## PROBLEM STATEMENT
Search the material below for the string "unfold" and list each line that holds it.
** INFORMATION SHOWN follows **
theorem enter_keeps {o : OpSpec} {s : State} {p : Nat} {c : Nat} {st : Strm} {m : List Byte} :
    Keeps 0x1000000e00000000000000000000000000000000000000000000000000000000000000000000000000000000000000000000000000000000000000000014000000000000000000 s (enter o s p c st m).1 := by
  unfold enter
  extract_lets -underBinder +onlyGivenNames x0
  try clear_value x0
  extract_lets -underBinder +onlyGivenNames x1
  try clear_value x1
  extract_lets -underBinder +onlyGivenNames x2
  have h2 : Keeps 0x1000000e00000000000000000000000000000000000000000000000000000000000000000000000000000000000000000000000000000000000000000014000000000000000000 s x2 := by
    unfold x2
    refine Keeps.ite ?_ ?_
    ·
      exact Keeps.refl
    ·
      refine Keeps.trans ?_ (State_fset_keeps (by rfl))
      exact Keeps.refl
  try clear_value x2
  extract_lets -underBinder +onlyGivenNames x3
  have h3 : Keeps 0x1000000e00000000000000000000000000000000000000000000000000000000000000000000000000000000000000000000000000000000000000000014000000000000000000 s x3 := by
    unfold x3
    refine Keeps.trans ?_ (State_setSstate_keeps.mono rfl)
    refine Keeps.trans ?_ (State_fset_keeps (by rfl))
    exact h2
  try clear_value x3
  extract_lets -underBinder +onlyGivenNames x4
  try clear_value x4
  extract_lets -underBinder +onlyGivenNames x5
  unfold x5
  split
  ·
    refine Keeps.mk1 ?_
    refine Keeps.trans ?_ (State_setCore_keeps.mono rfl)
    refine Keeps.trans ?_ (State_updFlight_keeps.mono rfl)
    exact h3
  ·
    extract_lets -underBinder +onlyGivenNames x6
    try clear_value x6
    extract_lets -underBinder +onlyGivenNames x7
    try clear_value x7
    extract_lets -underBinder +onlyGivenNames x8
    try clear_value x8
    extract_lets -underBinder +onlyGivenNames x9
    try clear_value x9
    refine Keeps.mk1 ?_
    refine Keeps.trans ?_ (State_setCore_keeps.mono rfl)
    refine Keeps.trans ?_ (upd_flights_nextFlight_fenceUsed rfl rfl rfl)
    exact h3

theorem State_endReached_keeps {s : State} {p : Nat} {c : Nat} {st : Strm} :
    Keeps 0xc000000000000000000 s (State.endReached s p c st) := by
  unfold State.endReached
  extract_lets -underBinder +onlyGivenNames x0
  have h0 : Keeps 0xc000000000000000000 s x0 := by
    unfold x0
    refine Keeps.trans ?_ (State_setPc_keeps.mono rfl)
    exact Keeps.refl
  try clear_value x0
  refine Keeps.ite ?_ ?_
  ·
    refine Keeps.trans ?_ (State_setSstate_keeps.mono rfl)
    exact h0
  ·
    refine Keeps.ite ?_ ?_
    ·
      refine Keeps.trans ?_ (State_setSstate_keeps.mono rfl)
      exact h0
    ·
      refine Keeps.trans ?_ (State_setSstate_keeps.mono rfl)
      exact h0

theorem State_enterWait_keeps {s : State} {p : Nat} {c : Nat} {st : Strm} :
    Keeps 0x4000000000000000000 s (State.enterWait s p c st) := by
  unfold State.enterWait
  refine Keeps.ite ?_ ?_
  ·
    refine Keeps.trans ?_ (State_setSstate_keeps.mono rfl)
    exact Keeps.refl
  ·
    refine Keeps.trans ?_ (State_setSstate_keeps.mono rfl)
    exact Keeps.refl

theorem State_sweep_keeps {s : State} {id : Nat} :
    Keeps 0x400000000000000000000000000000000000000000000000000000000000000000000000000000000000000000000000000000000000000000001880000000000000040 s (State.sweep s id) := by
  unfold State.sweep
  split
  ·
    refine Keeps.trans ?_ (State_wakeSlots_keeps.mono rfl)
    refine Keeps.trans ?_ (upd_flights rfl)
    exact Keeps.refl
  ·
    exact Keeps.refl

theorem consumeWaits_keeps {s : State} {c : Nat} {m : List Byte} :
    Keeps 0x600000000000000 s (consumeWaits s c m) := by
  unfold consumeWaits
  refine Keeps.trans ?_ (Keeps.foldl (fun s0 _ => ?_) _ _)
  ·
    exact Keeps.refl
  ·
    refine Keeps.ite ?_ ?_
    ·
      refine Keeps.trans ?_ (State_clearMarker_keeps.mono rfl)
      exact Keeps.refl
    ·
      exact Keeps.refl

theorem State_advancePc_keeps {s : State} {p : Nat} {c : Nat} {st : Strm} :
    Keeps 0xc000000000000000000 s (State.advancePc s p c st) := by
  unfold State.advancePc
  refine Keeps.trans ?_ (State_enterWait_keeps.mono rfl)
  refine Keeps.trans ?_ (State_setPc_keeps.mono rfl)
  exact Keeps.refl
** End of INFORMATION SHOWN **
## RESULT OF THE TASK
  unfold enter
    unfold x2
    unfold x3
  unfold x5
  unfold State.endReached
    unfold x0
  unfold State.enterWait
  unfold State.sweep
  unfold consumeWaits
  unfold State.advancePc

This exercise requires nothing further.